Items from a dataset:
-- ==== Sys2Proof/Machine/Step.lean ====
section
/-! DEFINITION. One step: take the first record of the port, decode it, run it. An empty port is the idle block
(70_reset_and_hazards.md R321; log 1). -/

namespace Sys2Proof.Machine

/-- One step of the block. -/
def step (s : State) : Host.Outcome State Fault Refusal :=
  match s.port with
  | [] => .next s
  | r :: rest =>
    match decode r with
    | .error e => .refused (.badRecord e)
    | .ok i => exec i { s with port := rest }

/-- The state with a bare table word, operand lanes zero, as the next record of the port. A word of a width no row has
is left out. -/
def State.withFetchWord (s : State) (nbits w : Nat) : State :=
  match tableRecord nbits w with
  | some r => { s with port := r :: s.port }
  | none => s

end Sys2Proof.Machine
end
* * *
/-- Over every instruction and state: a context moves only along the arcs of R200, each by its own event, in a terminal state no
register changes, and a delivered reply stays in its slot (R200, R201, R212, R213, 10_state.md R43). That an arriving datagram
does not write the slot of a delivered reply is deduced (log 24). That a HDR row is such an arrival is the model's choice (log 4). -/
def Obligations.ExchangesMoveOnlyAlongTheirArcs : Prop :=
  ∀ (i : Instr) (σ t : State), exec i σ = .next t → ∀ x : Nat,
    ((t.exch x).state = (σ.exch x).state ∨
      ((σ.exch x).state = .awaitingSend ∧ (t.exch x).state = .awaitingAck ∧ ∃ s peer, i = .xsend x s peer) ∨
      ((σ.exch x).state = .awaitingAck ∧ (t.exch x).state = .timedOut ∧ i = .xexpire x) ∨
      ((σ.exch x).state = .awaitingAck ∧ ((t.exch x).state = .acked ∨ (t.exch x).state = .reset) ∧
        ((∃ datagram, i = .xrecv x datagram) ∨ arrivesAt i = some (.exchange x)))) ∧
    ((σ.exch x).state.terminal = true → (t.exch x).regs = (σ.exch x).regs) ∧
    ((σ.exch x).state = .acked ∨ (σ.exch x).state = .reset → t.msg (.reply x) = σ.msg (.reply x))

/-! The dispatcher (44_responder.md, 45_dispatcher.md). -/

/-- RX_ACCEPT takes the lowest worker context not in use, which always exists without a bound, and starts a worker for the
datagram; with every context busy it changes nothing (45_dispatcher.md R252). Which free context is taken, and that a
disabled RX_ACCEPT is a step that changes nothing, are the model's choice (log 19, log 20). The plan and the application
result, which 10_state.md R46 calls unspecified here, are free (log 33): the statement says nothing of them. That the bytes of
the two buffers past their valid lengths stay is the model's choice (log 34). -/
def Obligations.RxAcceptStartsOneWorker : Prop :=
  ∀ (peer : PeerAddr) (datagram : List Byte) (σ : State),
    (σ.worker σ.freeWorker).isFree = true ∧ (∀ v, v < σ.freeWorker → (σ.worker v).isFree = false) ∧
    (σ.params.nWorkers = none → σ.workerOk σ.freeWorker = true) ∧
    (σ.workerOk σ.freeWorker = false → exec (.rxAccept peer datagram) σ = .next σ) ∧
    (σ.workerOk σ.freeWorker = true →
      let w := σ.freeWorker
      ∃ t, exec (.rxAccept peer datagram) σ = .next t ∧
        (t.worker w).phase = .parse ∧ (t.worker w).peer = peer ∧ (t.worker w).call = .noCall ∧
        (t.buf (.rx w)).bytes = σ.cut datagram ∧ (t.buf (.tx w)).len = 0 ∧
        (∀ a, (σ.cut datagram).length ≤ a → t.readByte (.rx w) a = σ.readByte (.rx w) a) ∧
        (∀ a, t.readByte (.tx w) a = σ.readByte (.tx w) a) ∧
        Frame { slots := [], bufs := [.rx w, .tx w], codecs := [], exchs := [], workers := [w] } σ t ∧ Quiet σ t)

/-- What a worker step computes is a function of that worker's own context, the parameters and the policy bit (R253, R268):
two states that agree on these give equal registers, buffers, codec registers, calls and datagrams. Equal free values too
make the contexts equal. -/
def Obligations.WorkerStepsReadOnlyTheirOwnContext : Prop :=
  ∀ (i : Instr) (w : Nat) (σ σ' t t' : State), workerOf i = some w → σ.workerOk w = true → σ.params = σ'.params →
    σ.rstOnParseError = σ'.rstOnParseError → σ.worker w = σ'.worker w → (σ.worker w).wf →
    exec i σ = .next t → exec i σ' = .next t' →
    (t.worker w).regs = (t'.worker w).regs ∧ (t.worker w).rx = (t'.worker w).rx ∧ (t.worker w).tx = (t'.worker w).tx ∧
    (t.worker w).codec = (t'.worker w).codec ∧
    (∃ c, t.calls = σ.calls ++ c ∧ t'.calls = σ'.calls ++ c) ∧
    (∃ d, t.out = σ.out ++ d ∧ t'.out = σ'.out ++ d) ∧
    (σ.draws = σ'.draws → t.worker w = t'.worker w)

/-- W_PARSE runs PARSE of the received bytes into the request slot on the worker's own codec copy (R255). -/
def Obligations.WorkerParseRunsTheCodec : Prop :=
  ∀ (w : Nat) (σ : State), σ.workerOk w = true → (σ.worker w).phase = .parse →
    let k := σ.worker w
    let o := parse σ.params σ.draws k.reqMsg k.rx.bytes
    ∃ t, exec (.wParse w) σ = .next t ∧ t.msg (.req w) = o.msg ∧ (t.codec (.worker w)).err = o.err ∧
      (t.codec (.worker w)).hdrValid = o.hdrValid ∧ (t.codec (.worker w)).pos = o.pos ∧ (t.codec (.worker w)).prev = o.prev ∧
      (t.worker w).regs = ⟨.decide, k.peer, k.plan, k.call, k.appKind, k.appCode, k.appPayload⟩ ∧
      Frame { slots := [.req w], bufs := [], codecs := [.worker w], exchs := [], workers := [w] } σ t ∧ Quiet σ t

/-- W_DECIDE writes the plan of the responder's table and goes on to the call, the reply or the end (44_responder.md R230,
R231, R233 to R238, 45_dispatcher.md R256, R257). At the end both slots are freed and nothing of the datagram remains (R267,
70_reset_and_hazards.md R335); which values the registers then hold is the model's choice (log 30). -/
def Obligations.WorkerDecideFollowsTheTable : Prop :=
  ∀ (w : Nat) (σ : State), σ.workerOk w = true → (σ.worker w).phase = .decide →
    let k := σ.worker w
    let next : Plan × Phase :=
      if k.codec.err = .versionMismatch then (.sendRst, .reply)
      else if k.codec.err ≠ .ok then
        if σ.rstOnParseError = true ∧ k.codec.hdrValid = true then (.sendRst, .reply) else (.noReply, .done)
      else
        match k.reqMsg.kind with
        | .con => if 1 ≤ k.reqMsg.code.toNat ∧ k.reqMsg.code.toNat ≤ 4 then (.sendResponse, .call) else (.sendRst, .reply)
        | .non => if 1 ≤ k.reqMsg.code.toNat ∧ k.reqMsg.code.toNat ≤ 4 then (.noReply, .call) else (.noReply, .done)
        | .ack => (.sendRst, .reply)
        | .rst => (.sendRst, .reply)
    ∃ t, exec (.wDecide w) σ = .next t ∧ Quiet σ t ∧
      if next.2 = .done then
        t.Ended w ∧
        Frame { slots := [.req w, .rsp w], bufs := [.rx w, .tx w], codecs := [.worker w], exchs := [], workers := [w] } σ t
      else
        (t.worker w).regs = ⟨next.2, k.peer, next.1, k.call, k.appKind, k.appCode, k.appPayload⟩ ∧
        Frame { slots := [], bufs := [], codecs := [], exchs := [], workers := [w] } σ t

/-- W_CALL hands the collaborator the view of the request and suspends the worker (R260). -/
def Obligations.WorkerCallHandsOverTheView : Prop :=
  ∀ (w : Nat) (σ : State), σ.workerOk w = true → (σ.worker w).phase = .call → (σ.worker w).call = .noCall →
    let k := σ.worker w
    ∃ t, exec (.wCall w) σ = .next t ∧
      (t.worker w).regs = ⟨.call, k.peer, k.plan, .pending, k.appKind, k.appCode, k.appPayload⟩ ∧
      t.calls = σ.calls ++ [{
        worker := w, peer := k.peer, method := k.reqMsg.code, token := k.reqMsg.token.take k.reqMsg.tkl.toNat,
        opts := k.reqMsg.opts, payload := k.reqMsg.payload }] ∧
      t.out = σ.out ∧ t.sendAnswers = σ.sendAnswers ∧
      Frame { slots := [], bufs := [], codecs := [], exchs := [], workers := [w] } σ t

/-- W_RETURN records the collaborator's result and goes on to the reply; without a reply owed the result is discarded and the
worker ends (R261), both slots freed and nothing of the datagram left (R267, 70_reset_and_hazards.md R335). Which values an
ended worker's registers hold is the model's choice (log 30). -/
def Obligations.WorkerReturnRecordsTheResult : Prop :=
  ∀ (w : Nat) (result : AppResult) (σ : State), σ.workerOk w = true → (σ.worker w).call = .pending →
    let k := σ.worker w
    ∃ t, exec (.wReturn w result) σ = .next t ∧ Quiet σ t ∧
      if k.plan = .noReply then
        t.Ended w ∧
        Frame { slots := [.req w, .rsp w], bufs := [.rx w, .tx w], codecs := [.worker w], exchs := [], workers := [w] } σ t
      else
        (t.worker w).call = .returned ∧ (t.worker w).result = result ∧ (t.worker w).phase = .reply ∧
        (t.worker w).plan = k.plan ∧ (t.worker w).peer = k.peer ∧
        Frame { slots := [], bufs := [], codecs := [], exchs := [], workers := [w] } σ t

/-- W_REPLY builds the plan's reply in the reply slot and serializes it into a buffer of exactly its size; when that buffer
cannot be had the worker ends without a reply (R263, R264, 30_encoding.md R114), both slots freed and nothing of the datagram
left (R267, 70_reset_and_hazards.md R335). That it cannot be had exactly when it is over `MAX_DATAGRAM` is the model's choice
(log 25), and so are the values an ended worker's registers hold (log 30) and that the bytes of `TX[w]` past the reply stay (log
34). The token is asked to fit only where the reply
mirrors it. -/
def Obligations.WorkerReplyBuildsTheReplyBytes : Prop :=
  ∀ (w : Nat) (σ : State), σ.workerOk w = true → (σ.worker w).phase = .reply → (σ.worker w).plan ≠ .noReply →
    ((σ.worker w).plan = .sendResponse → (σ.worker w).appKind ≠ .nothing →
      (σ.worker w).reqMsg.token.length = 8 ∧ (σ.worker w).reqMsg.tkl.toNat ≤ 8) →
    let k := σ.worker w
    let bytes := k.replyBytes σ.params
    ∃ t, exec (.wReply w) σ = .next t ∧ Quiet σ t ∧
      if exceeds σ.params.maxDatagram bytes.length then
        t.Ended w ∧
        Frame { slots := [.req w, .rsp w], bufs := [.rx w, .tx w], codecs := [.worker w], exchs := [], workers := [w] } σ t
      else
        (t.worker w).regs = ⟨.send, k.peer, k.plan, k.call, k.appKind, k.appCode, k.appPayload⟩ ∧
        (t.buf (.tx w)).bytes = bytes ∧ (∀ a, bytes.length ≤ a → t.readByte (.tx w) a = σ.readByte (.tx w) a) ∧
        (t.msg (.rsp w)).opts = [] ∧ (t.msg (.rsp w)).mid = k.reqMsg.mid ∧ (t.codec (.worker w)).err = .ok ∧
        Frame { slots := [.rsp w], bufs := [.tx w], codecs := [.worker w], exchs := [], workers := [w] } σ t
* * *
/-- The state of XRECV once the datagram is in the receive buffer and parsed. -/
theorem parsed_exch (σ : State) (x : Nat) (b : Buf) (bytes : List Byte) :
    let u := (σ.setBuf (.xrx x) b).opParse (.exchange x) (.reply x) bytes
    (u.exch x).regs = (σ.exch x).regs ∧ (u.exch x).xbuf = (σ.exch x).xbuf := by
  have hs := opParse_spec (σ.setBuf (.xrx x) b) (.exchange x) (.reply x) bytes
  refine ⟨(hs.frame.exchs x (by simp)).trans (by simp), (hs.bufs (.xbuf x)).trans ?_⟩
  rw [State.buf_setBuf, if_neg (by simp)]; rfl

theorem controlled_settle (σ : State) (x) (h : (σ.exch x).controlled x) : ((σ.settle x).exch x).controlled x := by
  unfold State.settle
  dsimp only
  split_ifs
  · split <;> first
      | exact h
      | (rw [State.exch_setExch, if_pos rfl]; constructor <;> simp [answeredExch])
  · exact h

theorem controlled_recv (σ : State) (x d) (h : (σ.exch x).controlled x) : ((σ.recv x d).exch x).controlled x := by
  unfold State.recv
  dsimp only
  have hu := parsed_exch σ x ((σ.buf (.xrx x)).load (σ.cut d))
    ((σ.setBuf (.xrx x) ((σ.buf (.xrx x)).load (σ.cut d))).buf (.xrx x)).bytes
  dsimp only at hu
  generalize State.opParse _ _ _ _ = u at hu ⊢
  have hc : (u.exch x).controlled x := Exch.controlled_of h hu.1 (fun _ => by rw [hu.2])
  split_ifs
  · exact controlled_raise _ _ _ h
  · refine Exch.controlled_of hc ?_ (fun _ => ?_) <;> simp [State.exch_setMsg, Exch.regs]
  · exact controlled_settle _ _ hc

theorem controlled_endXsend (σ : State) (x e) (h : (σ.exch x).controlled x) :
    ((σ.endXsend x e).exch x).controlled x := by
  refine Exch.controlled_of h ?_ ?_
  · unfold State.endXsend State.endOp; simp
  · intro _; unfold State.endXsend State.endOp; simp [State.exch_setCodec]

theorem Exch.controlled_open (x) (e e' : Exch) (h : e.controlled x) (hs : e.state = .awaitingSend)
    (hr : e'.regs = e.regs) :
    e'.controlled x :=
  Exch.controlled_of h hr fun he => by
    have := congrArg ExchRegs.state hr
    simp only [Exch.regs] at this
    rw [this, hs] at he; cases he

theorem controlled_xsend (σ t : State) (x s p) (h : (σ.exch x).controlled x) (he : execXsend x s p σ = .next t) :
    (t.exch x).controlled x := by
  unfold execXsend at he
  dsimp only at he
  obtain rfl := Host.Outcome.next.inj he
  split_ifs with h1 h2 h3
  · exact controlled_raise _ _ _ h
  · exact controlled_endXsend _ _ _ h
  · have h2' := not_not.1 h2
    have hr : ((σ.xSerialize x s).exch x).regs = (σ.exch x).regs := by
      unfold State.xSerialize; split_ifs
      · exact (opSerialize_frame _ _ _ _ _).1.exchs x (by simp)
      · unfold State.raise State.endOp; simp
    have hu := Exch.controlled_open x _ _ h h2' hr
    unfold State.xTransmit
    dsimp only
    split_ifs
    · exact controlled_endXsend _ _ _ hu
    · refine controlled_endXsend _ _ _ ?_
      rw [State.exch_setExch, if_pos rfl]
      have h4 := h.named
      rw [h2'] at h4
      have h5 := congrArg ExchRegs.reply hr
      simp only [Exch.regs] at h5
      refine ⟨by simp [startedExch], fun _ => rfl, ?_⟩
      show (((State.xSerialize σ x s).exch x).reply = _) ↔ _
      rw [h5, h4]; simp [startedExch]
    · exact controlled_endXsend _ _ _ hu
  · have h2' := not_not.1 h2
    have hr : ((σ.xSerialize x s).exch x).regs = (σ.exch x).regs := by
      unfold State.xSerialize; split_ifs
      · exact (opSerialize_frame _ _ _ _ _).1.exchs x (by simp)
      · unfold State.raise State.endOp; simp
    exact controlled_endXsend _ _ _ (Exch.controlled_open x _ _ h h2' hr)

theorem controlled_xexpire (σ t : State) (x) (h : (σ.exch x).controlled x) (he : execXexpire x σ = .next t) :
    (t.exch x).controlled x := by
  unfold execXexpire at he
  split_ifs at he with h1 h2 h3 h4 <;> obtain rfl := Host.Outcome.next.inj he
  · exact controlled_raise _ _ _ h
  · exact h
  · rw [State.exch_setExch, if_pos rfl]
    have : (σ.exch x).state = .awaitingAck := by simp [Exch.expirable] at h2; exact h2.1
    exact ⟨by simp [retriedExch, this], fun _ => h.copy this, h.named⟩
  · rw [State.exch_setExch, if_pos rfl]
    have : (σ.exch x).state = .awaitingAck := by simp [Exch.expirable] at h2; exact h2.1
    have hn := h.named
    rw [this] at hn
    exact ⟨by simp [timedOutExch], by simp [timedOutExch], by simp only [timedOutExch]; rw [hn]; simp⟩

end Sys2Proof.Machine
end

• [Exercise aim]
Beginning with the line that has "datagram) σ = .next t ∧" and ending with the line that has "(t.worker w).codec = (t'.worker", set down the lines above exactly and include no others.

• [Response below]
      ∃ t, exec (.rxAccept peer datagram) σ = .next t ∧
        (t.worker w).phase = .parse ∧ (t.worker w).peer = peer ∧ (t.worker w).call = .noCall ∧
        (t.buf (.rx w)).bytes = σ.cut datagram ∧ (t.buf (.tx w)).len = 0 ∧
        (∀ a, (σ.cut datagram).length ≤ a → t.readByte (.rx w) a = σ.readByte (.rx w) a) ∧
        (∀ a, t.readByte (.tx w) a = σ.readByte (.tx w) a) ∧
        Frame { slots := [], bufs := [.rx w, .tx w], codecs := [], exchs := [], workers := [w] } σ t ∧ Quiet σ t)

/-- What a worker step computes is a function of that worker's own context, the parameters and the policy bit (R253, R268):
two states that agree on these give equal registers, buffers, codec registers, calls and datagrams. Equal free values too
make the contexts equal. -/
def Obligations.WorkerStepsReadOnlyTheirOwnContext : Prop :=
  ∀ (i : Instr) (w : Nat) (σ σ' t t' : State), workerOf i = some w → σ.workerOk w = true → σ.params = σ'.params →
    σ.rstOnParseError = σ'.rstOnParseError → σ.worker w = σ'.worker w → (σ.worker w).wf →
    exec i σ = .next t → exec i σ' = .next t' →
    (t.worker w).regs = (t'.worker w).regs ∧ (t.worker w).rx = (t'.worker w).rx ∧ (t.worker w).tx = (t'.worker w).tx ∧
    (t.worker w).codec = (t'.worker w).codec ∧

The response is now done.